As a Java developer, the most common task we have to do is to write some server-side validations for our model data so as to validate the incoming objects to our application. Sure there are frameworks like Hibernate Validator that are used to perform these validations, but sometimes, they are just not an option.

For example, I recently had to validate objects coming to me in RabbitMQ. Here, the @Validate annotation would not work how I wanted, so the only option I had was to use a custom validator. We will see, in this blog post, a nice way to validate incoming objects with our own framework created using wonderful features from Java 8. We will be writing a basic null and empty check validator, which can be further extended to other kinds of validations, too.

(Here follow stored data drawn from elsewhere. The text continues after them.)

-- ==== Sys2Proof/Syntax.lean ====
section
/-! DEFINITION. The commands of the VT-8824: one constructor per row of spec/opcode_table.json.

Every command carries first `t`, the device time in nanoseconds at which the step happens (assumption 1).
The other operands are what the outside world supplies at that step and the state does not already hold:
unit numbers (R9), the value written to a register, the bytes of a host buffer, a physical reading or outcome.
A command of the Abaop set is its decision point: its 64 bytes are read from the command slot in State (R310).
A descriptor's row reads its bytes from the stream in the slot's stack segment (R343). -/

namespace Sys2Proof

/-- A host input buffer as the device reads it (R333): its bytes from Addr on, or `none` when the transfer fails
beyond PCIe replay (R221). Bytes that are not given read as 0. -/
abbrev HostBuf := Option Bytes

/-- The outcome of an integrity check met by an operation, supplied by the physical world (R216 to R228).
An operation without one met none. -/
inductive CheckErr where
  /-- The chunk written at this device address failed its CRC-32C, once (`twice` false) or on the retry too (R220). -/
  | xfer (addr : Nat) (twice : Bool)
  /-- The tile with this ordinal failed its header Check once, or twice (R220). -/
  | tile (ordinal : Nat) (twice : Bool)
  /-- The pool word at this address had a single-bit error, corrected in line (R222). -/
  | poolCorrected (addr : Nat)
  /-- The pool word at this address was uncorrectable on both reads (R220). -/
  | poolUncorrectable (addr : Nat)
  /-- The 64-byte stack unit at this address was read with `symbols` symbols in error, the first at pin
  `position` (Table 9.3). -/
  | stackSymbols (addr symbols position : Nat)
  /-- A chunk on its way into the unit, read at this device address, failed its CRC-32C once, or on the retry too (R220,
  Table 10.2). -/
  | chunkIn (addr : Nat) (twice : Bool)
  /-- The CXL.mem read at this address arrived poisoned (R221). -/
  | cxlPoisoned (addr : Nat)
  deriving DecidableEq, Repr

/-- What FEC decoding of a received frame found (R235). -/
structure FecOutcome where
  corrected : Nat
  uncorrectable : Bool
  deriving DecidableEq, Repr

/-- Where MESSAGE_FORWARD takes its message from: the router's local port, or a class and VC stream of a
sub-port (R232, R237). -/
inductive MsgSource where
  | localPort
  | port (sp cls vc : Nat)
  deriving DecidableEq, Repr

/-- What a holder answers to RESTORE_ASK (R388): the first 64 bytes of the image record, and the device area. -/
structure RestoreAnswer where
  record : Bytes
  deviceArea : Bytes
  deriving DecidableEq, Repr

/-- The readings of one basin in a 1 ms monitor window (R39, R40): the mean of each of its two monitors in units of
1 M events/s, the highest junction temperature in the window, and the junction temperature at its end, in °C. -/
structure MonitorReading where
  rateA : Nat
  rateB : Nat
  junction : Nat
  junctionEnd : Nat
  deriving DecidableEq, Repr

/-- A shared block of Table 1.4 in which a fault appears (R20). -/
inductive SharedBlock where
  | folhamPort (p : Nat)
  | cxlPort (p : Nat)
  | activeWellhead
  | routerCore
  | hostEndpoint
  | moduleStore
  | securityBlock
  | monitor (b : Nat)
  deriving DecidableEq, Repr

/-- How boot ended (Table 17.2, R392, R415): per image slot whether it verifies, what the image says, and the
basins whose stacks failed training. -/
structure BootResult where
  /-- Steps 1 to 3 of Table 17.2 passed and the helper-data and identity records are valid. -/
  rootOk : Bool
  /-- The header and stage 1 of slot A decrypt and Sig1 verifies (steps 4 and 7), and the rest with Sig2 (step 8). -/
  slotAStage1 : Bool
  slotAImage : Bool
  /-- The same of slot B. -/
  slotBStage1 : Bool
  slotBImage : Bool
  /-- The stacks that failed training (phase 6). -/
  failedStacks : List Nat
  deriving DecidableEq, Repr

This post assumes that you have the working knowledge of Java 8 features and functionalities. If you don’t, no need to worry! Here are the some of the posts that you should read before looking at this one.

  1. Lambda expression
  2. Functional interfaces part 1
  3. Overall features of Java 8

Okay, now let's learn all about our fancy new Java 8 validator.

Let's say we have an Employee class, shown below, and we get an Employee object from RabbitMQ or Kafka or some other infrastructure component. Here is what the Employee class looks like:

public class Employee {

    private String firstName;
    private String lastName;
    private String email;
    private Integer age;

    public Employee(String firstName, String lastName, String email, int age) {
        super();
        this.firstName = firstName;
        this.lastName = lastName;
        this.email = email;
        this.age = age;
    }

    public String getFirstName() {
        return firstName;
    }

    public void setFirstName(String firstName) {
        this.firstName = firstName;
    }

    public String getLastName() {
        return lastName;
    }

    public void setLastName(String lastName) {
        this.lastName = lastName;
    }

    public String getEmail() {
        return email;
    }

    public void setEmail(String email) {
        this.email = email;
    }

    public Integer getAge() {
        return age;
    }

    public void setAge(Integer age) {
        this.age = age;
    }

}


We see there are quite a number of fields in the Employee class, and there is the possibility that each one of them can be set to null by the application producing it. So we write a simple validator to check the null and empty constraints against our Employee object. Here is the code for a simple validator.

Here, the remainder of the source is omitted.